Exercise goal -
Show each line of the data below in which "some" occurs.

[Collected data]
··········

-- ==== Sys2Proof/Certificates/Slice0/Obligations.lean ====
section
/-! DEFINITION. The statements about the block, from the numbered rules of spec/. The first part is their vocabulary: what
the rules say an acknowledged transfer leaves behind, written from the rules and not from the meanings. -/

namespace Sys2Proof.Claims

open Sys2Proof.Machine

/-! ### Vocabulary -/

/-- The operation's result has been given to the host (R36). -/
def returned (v : Value) (s : State) : State := { s with results := s.results ++ [.value v] }

/-- The operation ended with an error result (R231, R236). -/
def failed (e : OpError) (s : State) : State := { s with results := s.results ++ [.error e] }

/-- `s` after n transactions that recorded `evs` and left the signals `g`; nothing else changed. -/
def sent (s : State) (evs : List Event) (n : Nat) (g : SignalState) : State :=
  { s with trace := s.trace ++ evs, sig := g, busScript := s.busScript.drop n, txn := s.txn + n }

/-- `BusWrite(BUS_ADDR, ENCODE(ADAPTER, g))`. -/
def frame (s : State) (g : SignalState) : Event := .busWrite s.cfg.busAddr (encodeFrame s.cfg.adapter g)

/-- `Delay(t)` (R56). -/
def delayed (t : Nat) (s : State) : State := { s with trace := s.trace ++ [.delay t] }

/-- `SIG.EN[c] = v`. -/
def withEn (c : Byte) (v : Bool) (g : SignalState) : SignalState :=
  if c = 0 then { g with en0 := v } else if c = 1 then { g with en1 := v } else g

/-- The signals staged before a nibble write (R141): RS, RW = 0 where present, DATA. -/
def staged (a : Adapter) (rs : Bool) (nib : Nibble) (g : SignalState) : SignalState :=
  { g with rs := rs, rw := (!hasRwOf a) && g.rw, data := nib }

/-- The signals of the two frames of a nibble write (R141, R143). -/
def strobe (a : Adapter) (rs : Bool) (nib : Nibble) (c : Byte) (en : Bool) (g : SignalState) : SignalState :=
  withEn c en (staged a rs nib g)

/-- After an acknowledged `write_nibble RS, NIB, C` (R141). -/
def nibbleSent (rs : Bool) (nib : Nibble) (c : Byte) (s : State) : State :=
  let g (en : Bool) := strobe s.cfg.adapter rs nib c en s.sig
  sent s [frame s (g true), frame s (g false)] 2 (g false)

/-- After an acknowledged `write_byte RS, B, C` (R143): four frames, each from the signals at entry. -/
def byteSent (rs : Bool) (b : Byte) (c : Byte) (s : State) : State :=
  let g (nib : Nibble) (en : Bool) := strobe s.cfg.adapter rs nib c en s.sig
  let hi : Nibble := (b >>> 4).setWidth 4
  let lo : Nibble := b.setWidth 4
  sent s [frame s (g hi true), frame s (g hi false), frame s (g lo true), frame s (g lo false)] 4 (g lo false)

/-- After an acknowledged command byte and its settle delay (R144, R184). -/
def commandSent (b : Byte) (t : Nat) (c : Byte) (s : State) : State := delayed t (byteSent false b c s)

/-- After an acknowledged data byte and its settle delay (R144, R184). -/
def dataSent (c : Byte) (s : State) (b : Byte) : State := delayed 43 (byteSent true b c s)

/-- A fan-out (R185): controller 0, then controller 1 where there is one. -/
def eachController (f : Byte → State → State) (s : State) : State :=
  match s.cfg.adapter with
  | .dualPcf8574t => f 1 (f 0 s)
  | .genericPcf8574t => f 0 s
  | .adafruitMcp23008 => f 0 s

/-- The number of controllers of the configured adapter. -/
def count (s : State) : Nat := controllerCountOf s.cfg.adapter

/-- The mode bytes of controller c, changed by f. -/
def changeMode (c : Byte) (f : ModeBytes → ModeBytes) (s : State) : State :=
  if c = 0 then { s with mode0 := f s.mode0 } else { s with mode1 := f s.mode1 }

/-- The mode bytes of controller c. -/
def modeOf (c : Byte) (s : State) : ModeBytes := if c = 0 then s.mode0 else s.mode1

/-- R189 for a control byte: `MODE[c].control <- v`, then `0x08 | v` and `Delay(39)`. -/
def controlSent (v : Byte) (c : Byte) (s : State) : State :=
  commandSent (0x08 ||| v) 39 c (changeMode c (fun m => { m with control := some v }) s)

/-- R189 for an entry byte: `MODE[c].entry <- v`, then `0x04 | v` and `Delay(39)`. -/
def entrySent (v : Byte) (c : Byte) (s : State) : State :=
  commandSent (0x04 ||| v) 39 c (changeMode c (fun m => { m with entry := some v }) s)

/-- R172 3c: `MODE[c].function <- 0x08`, then `0x28` and `Delay(39)`. -/
def functionSent (c : Byte) (s : State) : State :=
  commandSent 0x28 39 c (changeMode c (fun m => { m with function := some 0x08 }) s)

/-- The control byte of controller c, where it has one. -/
def control (c : Byte) (s : State) : Byte := (modeOf c s).control.getD 0

/-- The entry byte of controller c, where it has one. -/
def entry (c : Byte) (s : State) : Byte := (modeOf c s).entry.getD 0

/-- R191, R192: `v` for the active controller, cursor and blink off for the others. -/
def cursorByte (v : Byte → Byte) (c : Byte) (s : State) : Byte :=
  if c.toNat = s.active.toNat then v (control c s) else control c s &&& 0xFC

/-- The control byte changed by f. -/
def mapControl (f : Byte → Byte) (m : ModeBytes) : ModeBytes := { m with control := m.control.map f }

/-- The entry byte changed by f. -/
def mapEntry (f : Byte → Byte) (m : ModeBytes) : ModeBytes := { m with entry := m.entry.map f }

/-- The instruction leaves `u c` in the mode bytes of controller c: of controller 0 whatever the bus answers, and of
controller 1 whatever it answers once controller 0's command is acknowledged. -/
def WritesModeFirst (s : State) (i : Instr) (u : Byte → ModeBytes → ModeBytes) : Prop :=
  ∃ t, exec i s = .next t ∧ t.mode0 = u 0 s.mode0 ∧
    (s.cfg.adapter = .dualPcf8574t → Acks s 4 → t.mode1 = u 1 s.mode1)

/-- R172 steps 3a to 3f for controller c. -/
def controllerInitialized (c : Byte) (s : State) : State :=
  commandSent 0x02 2000 c <| commandSent 0x01 2000 c <|
  entrySent 0x02 c <| controlSent 0x04 c <| functionSent c <|
  delayed 39 <| nibbleSent false 0x2 c <|
  delayed 150 <| nibbleSent false 0x3 c <|
  delayed 5000 <| nibbleSent false 0x3 c <|
  delayed 5000 <| nibbleSent false 0x3 c s

/-- R172 step 2: the power-up write of the MCP23008. -/
def poweredUp (s : State) : State :=
  if s.cfg.adapter = .adafruitMcp23008 then sent s [.busWrite s.cfg.busAddr [0x00, 0x00]] 1 s.sig else s

/-- R172 step 4: backlight on, with one frame. -/
def backlightSent (on : Bool) (s : State) : State :=
  sent s [frame s { s.sig with bl := on }] 1 { s.sig with bl := on }

/-- R172: the state a successful `init` leaves. -/
def initialized (s : State) : State :=
  { backlightSent true (eachController controllerInitialized (poweredUp { s with fsm := .uninit })) with
    active := 0, fsm := .ready }

/-- The transactions of a successful `init`: the power-up write, 28 per controller, the backlight frame. -/
def initTransactions (s : State) : Nat :=
  (if s.cfg.adapter = .adafruitMcp23008 then 1 else 0) + 28 * count s + 1

/-- R198 for controller c. -/
def glyphSent (loc : Byte) (g : Glyph) (c : Byte) (s : State) : State :=
  [g.row0, g.row1, g.row2, g.row3, g.row4, g.row5, g.row6, g.row7].foldl (dataSent c)
    (commandSent (0x40 ||| (loc <<< 3)) 39 c s)

/-- The signals while a read sets up and strobes controller 0 (R147, R150): RW = 1, DATA = 0xF. -/
def readSig (rs en rw : Bool) (g : SignalState) : SignalState :=
  { g with rs := rs, rw := rw, en0 := en, data := 0xF }

/-- After one acknowledged poll iteration on controller 0 (R150): 6 writes and 1 read. -/
def pollSent (s : State) : State :=
  let w (en rw : Bool) := frame s (readSig false en rw s.sig)
  sent s [w false true, w true true, .busRead s.cfg.busAddr, w false true, w true true, w false true, w false false] 7
    (readSig false false false s.sig)

/-- After an acknowledged `read_byte RS, 0` (R147): 6 writes and 2 reads. -/
def readSent (rs : Bool) (s : State) : State :=
  let w (en rw : Bool) := frame s (readSig rs en rw s.sig)
  sent s [w false true, w true true, .busRead s.cfg.busAddr, w false true,
    w true true, .busRead s.cfg.busAddr, w false true, w false false] 8
    (readSig rs false false s.sig)

/-- The byte two nibble reads give, the answers k and k + 3 (R148): `(hi << 4) | lo`. -/
def byteRead (s : State) (k : Nat) : Byte :=
  (answerData (answerAt s k) &&& 0xF0) ||| (answerData (answerAt s (k + 3)) >>> 4)

/-- The busy flag in answer k, bit 7 of the status byte (R88). -/
def busyIn (s : State) (k : Nat) : Bool := (answerData (answerAt s k)).getLsbD 7

/-- The bytes and the trace of a clear poll and its read (R152): 15 transactions. -/
def pollReadSent (rs : Bool) (s : State) : State := readSent rs (pollSent s)

/-- The operations of the adapter and engine ports, and the rows that run by themselves and shadow no mode byte. -/
def touchesSignalsOnly : Instr → Bool
  | .defaultBusAddress | .adapterSupportsReads | .controllerCount | .isCompatible _ | .hardwareInit => true
  | .setRs _ | .setRw _ | .setBacklight _ | .setEnable _ _ | .setData _ | .writeStateToBus | .encode => true
  | .writeNibble _ _ _ | .writeByte _ _ _ | .readByte _ _ | .busyPoll _ | .readBytes _ _ _ => true
  | .frameGeneric _ _ _ _ _ | .frameAdafruit _ _ _ _ | .powerupAdafruit | .frameDual _ _ _ _ _ => true
  | .readNibbleGeneric | .clearDisplay _ | .returnHome _ | .cursorDisplayShift _ _ => true
  | .functionSet _ | .setCgramAddr _ _ | .setDdramAddr _ _ | .handshakeNibble3 _ | .handshakeNibble2 _ => true
  | .dataWrite _ _ | .statusRead _ | .dataRead _ => true
  | .clear | .scrollLeft | .scrollRight | .createChar _ _ | .print _ | .backlight _ => true
  | .readDeviceData _ | .readAddressCounter | .supportsReads => true
  | _ => false

/-- The host operations that `UNINIT` refuses (R171). -/
def gated : Instr → Bool
  | .clear | .home | .setCursor _ _ | .showCursor _ | .blinkCursor _ | .showDisplay _ => true
  | .scrollLeft | .scrollRight | .leftToRight | .rightToLeft | .autoscroll _ => true
  | .createChar _ _ | .print _ | .backlight _ | .readDeviceData _ | .readAddressCounter => true
  | _ => false

/-- The instructions that may change `SIG.BL`. -/
def setsBacklight : Instr → Bool
  | .init | .backlight _ | .setBacklight _ => true
  | .frameGeneric _ _ _ _ _ | .frameAdafruit _ _ _ _ | .frameDual _ _ _ _ _ => true
  | _ => false

/-- The adapter whose bus frame an instruction is. -/
def frameAdapter : Instr → Option Adapter
  | .frameGeneric _ _ _ _ _ | .readNibbleGeneric => some .genericPcf8574t
  | .frameAdafruit _ _ _ _ | .powerupAdafruit => some .adafruitMcp23008
  | .frameDual _ _ _ _ _ => some .dualPcf8574t
  | _ => none

/-- The events the block may record (R10, R50, R51, R54, R63): writes of 1 byte on the PCF8574T variants and of the two
registers 0x00 and 0x09 on the MCP23008, reads on an adapter with reads, all at `BUS_ADDR`; the delays of R10. -/
def allowedEvent (cfg : Configuration) : Event → Prop
  | .busWrite addr bytes => addr = cfg.busAddr ∧
      (if cfg.adapter = .adafruitMcp23008 then bytes = [0x00, 0x00] ∨ ∃ b : Byte, bytes = [0x09, b] ∧ b.getLsbD 0 = false
       else ∃ b, bytes = [b])
  | .busRead addr => addr = cfg.busAddr ∧ supportsReadsOf cfg.adapter = true
  | .delay t => t = 5000 ∨ t = 150 ∨ t = 2000 ∨ t = 39 ∨ t = 43

end Sys2Proof.Claims

open Sys2Proof Sys2Proof.Machine Sys2Proof.Claims

/-! ### Configuration and reset -/

/-- R8, R32: exactly these configurations have an instance. -/
def Obligations.InstanceExistsExactlyForWellFormedConfigurations : Prop :=
  ∀ (a : Adapter) (addr : Option Nat) (g : Geometry),
    (∃ s, configure a addr g = .ok s) ↔
      (addr.getD (defaultBusAddrOf a).toNat ≤ 0x7F ∧ 1 ≤ g.rows.toNat ∧ g.rows.toNat ≤ 4 ∧ 1 ≤ g.cols.toNat ∧
        ∀ r : Byte, r.toNat < g.rows.toNat →
          (g.cols.toNat - 1) + (rowOffset g (rowMap a r).2).toNat ≤ 0x7F)

/-- R260, R261: what a new instance holds; reset records nothing. -/
def Obligations.ResetLeavesTheSpecifiedRegisters : Prop :=
  ∀ (a : Adapter) (addr : Option Nat) (g : Geometry) (s : State), configure a addr g = .ok s →
    s.cfg.adapter = a ∧ s.cfg.busAddr.toNat = addr.getD (defaultBusAddrOf a).toNat ∧ s.cfg.geometry = g ∧
    s.sig = ⟨false, false, false, false, false, 0x0⟩ ∧
    s.mode0 = ⟨none, none, none⟩ ∧ s.mode1 = ⟨none, none, none⟩ ∧
    s.active = 0 ∧ s.fsm = .uninit ∧ s.fault = none ∧ s.trace = []

/-! ### Encodings -/

/-- R71, R72, R73: the three frame layouts, bit by bit. -/
def Obligations.FramesPlaceEverySignalAtItsBit : Prop :=
  ∀ g : SignalState,
    (∃ f : Byte, encodeFrame .genericPcf8574t g = [f] ∧ f.getLsbD 0 = g.rs ∧ f.getLsbD 1 = g.rw ∧
      f.getLsbD 2 = g.en0 ∧ f.getLsbD 3 = g.bl ∧ ∀ k, k < 4 → f.getLsbD (4 + k) = g.data.getLsbD k) ∧
    (∃ f : Byte, encodeFrame .adafruitMcp23008 g = [0x09, f] ∧ f.getLsbD 0 = false ∧ f.getLsbD 1 = g.rs ∧
      f.getLsbD 2 = g.en0 ∧ f.getLsbD 7 = g.bl ∧ ∀ k, k < 4 → f.getLsbD (3 + k) = g.data.getLsbD k) ∧
    (∃ f : Byte, encodeFrame .dualPcf8574t g = [f] ∧ f.getLsbD 0 = g.rs ∧ f.getLsbD 1 = g.en1 ∧
      f.getLsbD 2 = g.en0 ∧ f.getLsbD 3 = g.bl ∧ ∀ k, k < 4 → f.getLsbD (4 + k) = g.data.getLsbD k)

··········

Solution for this problem -
  commandSent (0x08 ||| v) 39 c (changeMode c (fun m => { m with control := some v }) s)
  commandSent (0x04 ||| v) 39 c (changeMode c (fun m => { m with entry := some v }) s)
  commandSent 0x28 39 c (changeMode c (fun m => { m with function := some 0x08 }) s)
  | .frameGeneric _ _ _ _ _ | .readNibbleGeneric => some .genericPcf8574t
  | .frameAdafruit _ _ _ _ | .powerupAdafruit => some .adafruitMcp23008
  | .frameDual _ _ _ _ _ => some .dualPcf8574t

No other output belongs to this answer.